上采样:Segmentation tasks are different from other vision tasks,Usually want to keep the dimensions of the input and output,So upsampling must be used to restore the resolution,The common upsampling method is bilinear interpolation、Deconvolution etc..
高效卷积
The core idea of efficient convolution is to expand the receptive field of the model by stacking convolutional layers,Reduce the amount of model parameters and computation.Common efficient convolutions areDepthwise-Separable Convolution[8],Grouped Convolution[9],Asymmetric Convolution[10], Bottleneck[11], Dilated Convolution[12].

残差连接
residual connection pass[11]Often used in segmentation networks to improve gradient flow during backpropagation and reuse previous layer features.
主干网络
Many semantic segmentation models employ several widely used backbone networks as feature extractors,Common trunkResNet[11],Squeezenet[13],Shufflenet[14],Mobilenet[15],MobileNetV2[16],EfficientNet[17].

4Outstanding work
编码器-解码器
The core structure of semantic segmentation is the encoder-解码器.经典的模型有SegNet、U-net、Efficient Neural Network (ENet)、SQNet等等.

多分支
基于编码器-A major challenge of the decoder's approach is to preserve the high-resolution details extracted early in the network,So some multi-branch work feeds the original input image into the network at two or more scales.经典模型如Image Cascade Network (ICNet)、ContextNet、Guided Upsampling Network (GUN)等.

元学习
Most of the learning model in real-time semantic segmentation field are belong toNAS的范畴,is a method of automating the process of designing neural network structures.NAS Usually only the architectures that give the best results are involved,But under real-time requirements,Architecture size、Complexity and inference time constitute other factors that should be considered in optimizing functions.经典的算法有SqueezeNAS、FasterSeg、Graph-Guided Architecture Search (GAS) 等.

注意力
Attention mechanisms have been shown to be a key technique for vision tasks,But generally computationally cumbersome and inefficient.Although still not suitable for real-time inference,But some work likeDeep Feature Aggregation (DFANet)、Lightweight Encoder-Decoder (LEDNet)etc. reduce the complexity of attention.

训练优化
The last category is methods that take existing network structures and change the training process to improve model performance,Common as Knowledge DistillationStructured Knowledge Distillation、Knowledge Adaptation等

5评估
本文在Nvidia RTX 3090 GPU和嵌入式平台Nvidia Jetson Xavier AGX Developer KitThe time-consuming and performance of different algorithms are verified under the two platforms.

对比如下表所示:

6结论
This paper discusses a low-cost semantic segmentation algorithm for solving resource-constrained hardware,and discuss and categorize them according to their major contributions to the field.Finally, this paper conducts its own experiments,Analyze the speed and performance of the algorithm under the same hardware and software conditions,Provide a reference for model selection,Provide thinking direction for the optimization of future work.
7参考文献
[1] G. J. Brostow, J. Fauqueur and R. Cipolla, "Semantic object classes in video: A high-definition ground truth database," Pattern Recognit.

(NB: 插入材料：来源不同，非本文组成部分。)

-- ==== Sys2Proof/Machine/State/Base.lean ====
section
/-! DEFINITION. State of the die edge, of AO and of the islands, the records on their way to AO, and what the die has
put on its interfaces. -/

namespace Sys2Proof.Machine
open Sys2Proof

/-- A record as an island raises it, on its crossing to AO (Table 3.2). `sev` is none for a hardware event, whose severity
is the catalogue's (R861), and LOGEV's own otherwise (R736). -/
structure Raised where
  src : Nat
  code : Nat
  sev : Option Nat := none
  p0 : Nat := 0
  p1 : Nat := 0
  p2 : Nat := 0
  p3 : Nat := 0
  /-- The core whose LOGEV buffer holds the record (R553); 8 for none. -/
  core : Nat := 8
deriving DecidableEq, Repr

/-- The level of a lane's three-state output, or of a half-bridge's pair of outputs: both switches off, the low-side switch on, the
high-side switch on, or switching, with a high-side pulse in each cycle (R50, R68, R82). -/
inductive Pin where
  | hiZ | low | high | cycle
deriving DecidableEq, Repr

/-- What the die puts on an interface, oldest first in `State.outbox`. DESIGN CHOICE, log entry 65. -/
inductive Out where
  /-- A flit of 64 bytes on a link (R209). -/
  | sluice (link : Nat) (flit : List Nat)
  /-- A flit of a compute die's port on its link to this die, or on its link to the other KG8 (R209, R249). -/
  | dieFlit (die : Nat) (other : Bool) (flit : List Nat)
  /-- A PMBus write: segment, stage address, command, data bytes, and the error check byte where the segment sends it (R77). -/
  | pmbus (seg addr cmd : Nat) (data : List Nat) (pec : Option Nat)
  /-- A PMBus read of a stage: segment, address, command, and whether the segment checks errors (R77, R187). -/
  | pmbusRead (seg addr cmd : Nat) (pec : Bool)
  /-- An AVSBus voltage write: segment, lane of the stage, and millivolts (R149, R189). -/
  | avs (seg lane mv : Nat)
  /-- An AVSBus voltage read: segment and lane of the stage (R189). -/
  | avsRead (seg lane : Nat)
  /-- An interrupt vector sent to the host. -/
  | irq (vec : Nat)
  /-- An upstream write into host memory: context, address and bytes. -/
  | hostWrite (ctx addr : Nat) (bytes : List Nat)
  /-- An upstream read of host memory: channel, address and length in bytes. -/
  | hostRead (ch addr len : Nat)
  /-- A Vexurn frame on a port, from its destination address to its FCS (R627). -/
  | vx (port : Nat) (frame : List Nat)
  /-- VXn_TXDIS of a port takes a level (R90, R624). -/
  | txDis (port : Nat) (level : Bool)
  /-- A twin frame: role and flags, step number, and whether it carries the mirror. -/
  | twin (kind : Nat) (fields : List Nat)
  /-- A pulse on TRIG_OUT. -/
  | trigOut
  /-- A pulse on PPS_OUT. -/
  | ppsOut
  /-- A message to a compute die's CLAMP pins: die and code. -/
  | clampPins (die code : Nat)
  /-- A lane PWM_nnn takes a level (R68). -/
  | pwm (lane : Nat) (level : Pin)
  /-- The high-side pulse of a lane's cycle: `num` / `den` picoseconds from the cycle's start, and low for the rest of it. -/
  | pulse (lane : Nat) (num : Int) (den : Nat)
  /-- An auxiliary gate driven to a level in millivolts. -/
  | auxGate (ch mv : Nat)
  /-- A configuration block written to flash, by its block number. -/
  | flashSave (blk : Nat)
  /-- The tap probe: the taps, bit k, that source 1 uA; the others sink it, and 0 ends the probe (R357). -/
  | tapProbe (taps : Nat)
  /-- The cells, bit n for cell n + 1, that bleed 1 mA between their taps (R55, R356). -/
  | tapBleed (cells : Nat)
  /-- A remote-diode pair biased at 10 uA and 100 uA for a reading (R55, R87). -/
  | tdBias (pair : Nat)
  /-- CTH_REF driven at 1.800 V, or not (R55, R86). -/
  | cthRef (on : Bool)
  /-- Half-bridge `n` of the reservoir: both switches off, one on, or switching; RVP_Hn and RVP_Ln are never asserted together (R82). -/
  | rvp (n : Nat) (level : Pin)
  /-- Converter leg `k` of `legs` switches its pairs k and k + 4 from k / legs of the cycle, with their dead times in 0.5 ns (R186, R342). -/
  | rvLeg (k legs dtBus dtStack : Nat)
  /-- ENTDAA on an I3C bus, and a read of 16 bits from a register of a target (R88, Table 9.15). -/
  | i3cDaa (bus : Nat)
  | i3cRead (bus addr reg : Nat)
  /-- Data returned by a read: address and value. -/
  | readData (addr val : Nat)
deriving DecidableEq, Repr

/-- The die's edge as AO senses it (Tables 2.1, 2.5, 2.8, 2.9 to 2.11). -/
structure Edge where
  /-- Bit n while supply n is in its window (GL_SUPPLY.SUPPLY_GOOD). -/
  supplyGood : Nat := 15
  /-- A supply excursion of Table 2.8 is in force: every island but AO held in reset. -/
  supplyHold : Bool := false
  /-- VDD33_AO has fallen below 3.0 V and has not been back for 1 ms (Table 2.8). -/
  vdd33Low : Bool := false
  /-- VDD33_AO has fallen below 2.9 V: every output but TRIP_N high-impedance. -/
  outputsOff : Bool := false
  /-- GL_CLOCK: REFCLK_100, VXREF and the crystal present. -/
  refclkOk : Bool := true
  vxrefOk : Bool := true
  xt32Ok : Bool := true
  /-- The islands of R110 run on the AO-derived reference. -/
  aoDerived : Bool := false
  /-- TRIP_N pulled low from outside the package, RST_N low and PFAIL_N low, as their commands tell (R100, Table 2.11). -/
  tripPinLow : Bool := false
  rstPinLow : Bool := false
  pfailPinLow : Bool := false
  /-- SHED_IN high after the filter of R96. -/
  shedIn : Bool := false
  /-- TW_OWN_N reads low. -/
  ownPinLow : Bool := false
  /-- Vexurn ports whose VXn_ABS_N reads low and whose VXn_LOS reads high, bit p (R90). -/
  vxAbs : Nat := 0
  vxLos : Nat := 0
  /-- PSFLT_Gn levels, bit n. -/
  psflt : Nat := 0
  /-- Straps (R112). -/
  roleSel : Bool := true
  testen : Bool := false
  /-- The flash answers and meets R101 (Table 2.8). -/
  flashOk : Bool := true
  /-- BUSV and BUSI readings: millivolts at the bus and milliamps of package input current (R75). -/
  busMv : Nat := 0
  busMa : Nat := 0
  /-- Time stamps in FRI of the last DROOP_N pulse of each compute die (R67). -/
  droopAt : List (Nat × Nat) := []
deriving DecidableEq, Repr

/-- Fuses and identity (R26, Table 2.11). -/
structure Fuses where
  ident : DWord := 0
  stepLetter : Nat := 0x41
  stepDigit : Nat := 0
deriving DecidableEq, Repr

/-- AO's counters and what its checkpoints hold in flash (R139, R140, R750). -/
structure Ao where
  /-- Operating time in nanoseconds, counted while VDD_CORE is in its window (R734). -/
  opNs : Nat := 0
  powerCycles : Nat := 0
  /-- Input energy meter in microjoules, and what it holds beyond them in picojoules (R139, R446, BG_METER). -/
  meterUj : Nat := 0
  meterPj : Nat := 0
  /-- The last checkpoint in flash: meter, operating seconds, power cycles and next sequence number. -/
  ckMeter : Nat := 0
  ckOpSec : Nat := 0
  ckCycles : Nat := 0
  ckNext : Option Nat := none
  /-- The CRC that the last save of the rail profile wrote behind its image in flash (R145, R874); none: as delivered. -/
  profCrc : Option Nat := none
  /-- Boot steps of R839 done. -/
  aoUp : Bool := true
  bootDone : Bool := true
  /-- Die powered: false from the fall below 2.4 V to the next cold start (R10). -/
  powered : Bool := true
deriving DecidableEq, Repr

/-- Islands, resets and package state (Islands, Resets and Power States; Bring-Up). Island codes: 0 FRI, 1 REG, 2 SLU,
3 POL, 4 FAB, 5 HST, 6 TWN. Package states: 0 Run, 1 Doze, 2 Nap, 3 Keep, 4 Off. -/
structure Isl where
  /-- Bit n while island n is in reset, or held in reset. -/
  inReset : Nat := 0
  /-- Bit n while island n is held under Table 3.9 until a warm reset or a cold start. -/
  held : Nat := 0
  /-- Islands still to leave reset, in the order of R122, and whether they wait since a cold start. -/
  releaseQ : List Nat := []
  coldRel : Bool := false
  /-- Time of each island's own last reset, for the one-second rule of Table 3.9. -/
  lastReset : List (Nat × Nat) := []
  /-- What POL sends to an island in reset, held and retried each microsecond (Table 3.3): the receiving island, the
  operation (0 GRADE, 1 ADMIT, 2 BARX, 3 PAUSE, 4 PGRADE, 5 RLIM of a core, with the operands, the target first, the last value of each
  target; 6 SETCAP or SETFLOOR of the command front end, with the ring, the command's number and its bytes, every one in order). -/
  retries : List (Nat × Nat × List Nat) := []
  /-- Deferred warm reset and its cause (R124, R126). -/
  wrPending : Bool := false
  wrCause : Nat := 0
  /-- The wait of R127, with the time it began and the cause. -/
  wrWait : Bool := false
  wrSince : Nat := 0
  /-- The Host Tunnel has not trained since a reset of HST or a host link reset. -/
  hostDown : Bool := false
  /-- Package state in force and the target of a transition (IS_PKG_STATE). -/
  pkg : Nat := 2
  target : Nat := 2
  inTrans : Bool := false
  /-- The command's final target when the transition passes through intermediate states (R131). -/
  goal : Nat := 2
  trig : Nat := 7
  retried : Bool := false
  tripped : Bool := false
  /-- Nap has been reached after the cold start (R841). -/
  napReached : Bool := false
  /-- Admission frozen for a transition of Table 3.6. -/
  frozen : Bool := false
  /-- Start of the bring-up sequence, and whether an automatic start still waits (R843). -/
  bootAt : Nat := 0
  autoArmed : Bool := false
  /-- WAIT_MAX has passed since the start of the sequence (R843). -/
  waitOver : Bool := false
  waking : Bool := false
  /-- The bring-up sequence started at a wake source after Keep, and Run was reached since its start. -/
  fromKeep : Bool := false
  runReached : Bool := false
  /-- SAVE in progress per block, and SAVE queued (R872): bit masks over block numbers. -/
  saving : Nat := 0
  saveQueued : Nat := 0
  /-- Per block in progress, the field values the save captured at its start. -/
  saveBuf : List (Nat × List (Nat × Nat)) := []
deriving DecidableEq, Repr

end Sys2Proof.Machine
end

Lett., vol. 30, p. 88–97, 2009.
[2] A. Geiger, P. Lenz, C. Stiller and R. Urtasun, "Vision meets robotics: The KITTI dataset," Int. J. Robotics Res., vol. 32, p. 1231–1237, 2013.
[3] M. Cordts, M. Omran, S. Ramos, T. Rehfeld, M. Enzweiler, R. Benenson, U. Franke, S. Roth and B. Schiele, "The Cityscapes Dataset for Semantic Urban Scene Understanding," in 2016 IEEE Conference on Computer Vision and Pattern Recognition, CVPR 2016, Las Vegas, NV, USA, June 27-30, 2016, 2016.
[4] F. Yu, W. Xian, Y. Chen, F. Liu, M. Liao, V. Madhavan and T. Darrell, "BDD100K: A Diverse Driving Video Database with Scalable Annotation Tooling," CoRR, vol. abs/1805.04687, 2018.
[5] J. Geyer, Y. Kassahun, M. Mahmudi, X. Ricou, R. Durgesh, A. S. Chung, L. Hauswald, V. H. Pham, M. Mühlegg, S. Dorn, T. Fernandez, M. Jänicke, S. Mirashi, C. Savani, M. Sturm, O. Vorobiov, M. Oelker, S. Garreis and P. Schuberth, "A2D2: Audi Autonomous Driving Dataset," CoRR, vol. abs/2004.06320, 2020.
[6] M. Everingham, L. Van Gool, C. K. I. Williams, J. Winn and A. Zisserman, The PASCAL Visual Object Classes Challenge 2012 (VOC2012) Results.
[7] N. Silberman, P. Kohli and R. Fergus, "Indoor Segmentation and Support Inference from RGBD Images," in European Conference on Computer Vision, 2012.
[8] L. Sifre and S. Mallat, Rigid-Motion Scattering for Texture Classification, 2014.
[9] A. Krizhevsky, I. Sutskever and G. E. Hinton, "ImageNet Classification with Deep Convolutional Neural Networks," in Advances in Neural Information Processing Systems, 2012.
[10] M. Jaderberg, A. Vedaldi and A. Zisserman, Speeding up Convolutional Neural Networks with Low Rank Expansions, 2014.
[11] K. He, X. Zhang, S. Ren and J. Sun, "Deep Residual Learning for Image Recognition," in Proceedings of the IEEE Conference on Computer Vision and Pattern Recognition (CVPR), 2016.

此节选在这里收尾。